USDA has updated the National Road Map for Integrated Pest Management for the first time since 2013.

The update culminates a yearlong review by the Federal Integrated Pest Management Coordinating Committee, a joint effort that is coordinated by the Office of Pest Management Policy in the Office of USDA’s Chief Economist with representatives of all federal agencies with responsibilities in IPM research, implementation, or education programs. These agencies include Environmental Protection Agency, Department of the Interior, and Department of Defense. 
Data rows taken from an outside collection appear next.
-- ==== Sys2Proof/Word.lean ====
section
/-! DEFINITION. The two bit-vector types of the core: a byte of a tagged region and a 32-bit register or immediate. -/

namespace Sys2Proof

/-- One byte of a region (R50). -/
abbrev Byte := BitVec 8

/-- A register, an address or an immediate: 32 bits, unsigned unless a rule reads it as signed (R7). -/
abbrev Word := BitVec 32

end Sys2Proof
end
Integrated Pest Management is a science-based, sustainable decision-making process that uses information on pest biology, environmental data, and technology to manage pest damage in a way that minimizes both economic costs and risks to people, property, and the environment.

What is the National Road Map for IPM?

The National Road Map for Integrated Pest Management, first introduced in 2004, is periodically updated to reflect the evolving science, practice, and nature of IPM. The Road Map provides guidance to the IPM community on the adoption of effective, economical, and safe IPM practices, and on the development of new practices where needed. The guidance defines, prioritizes, and articulates pest management challenges across many landscapes, including: agriculture, forests, parks, wildlife refuges, military bases, as well as in residential, and public areas, such as public housing and schools. The Road Map also helps to identify priorities for IPM research, technology, education and implementation through information exchange and coordination among federal and non-federal researchers, educators, technology innovators, and IPM practitioners.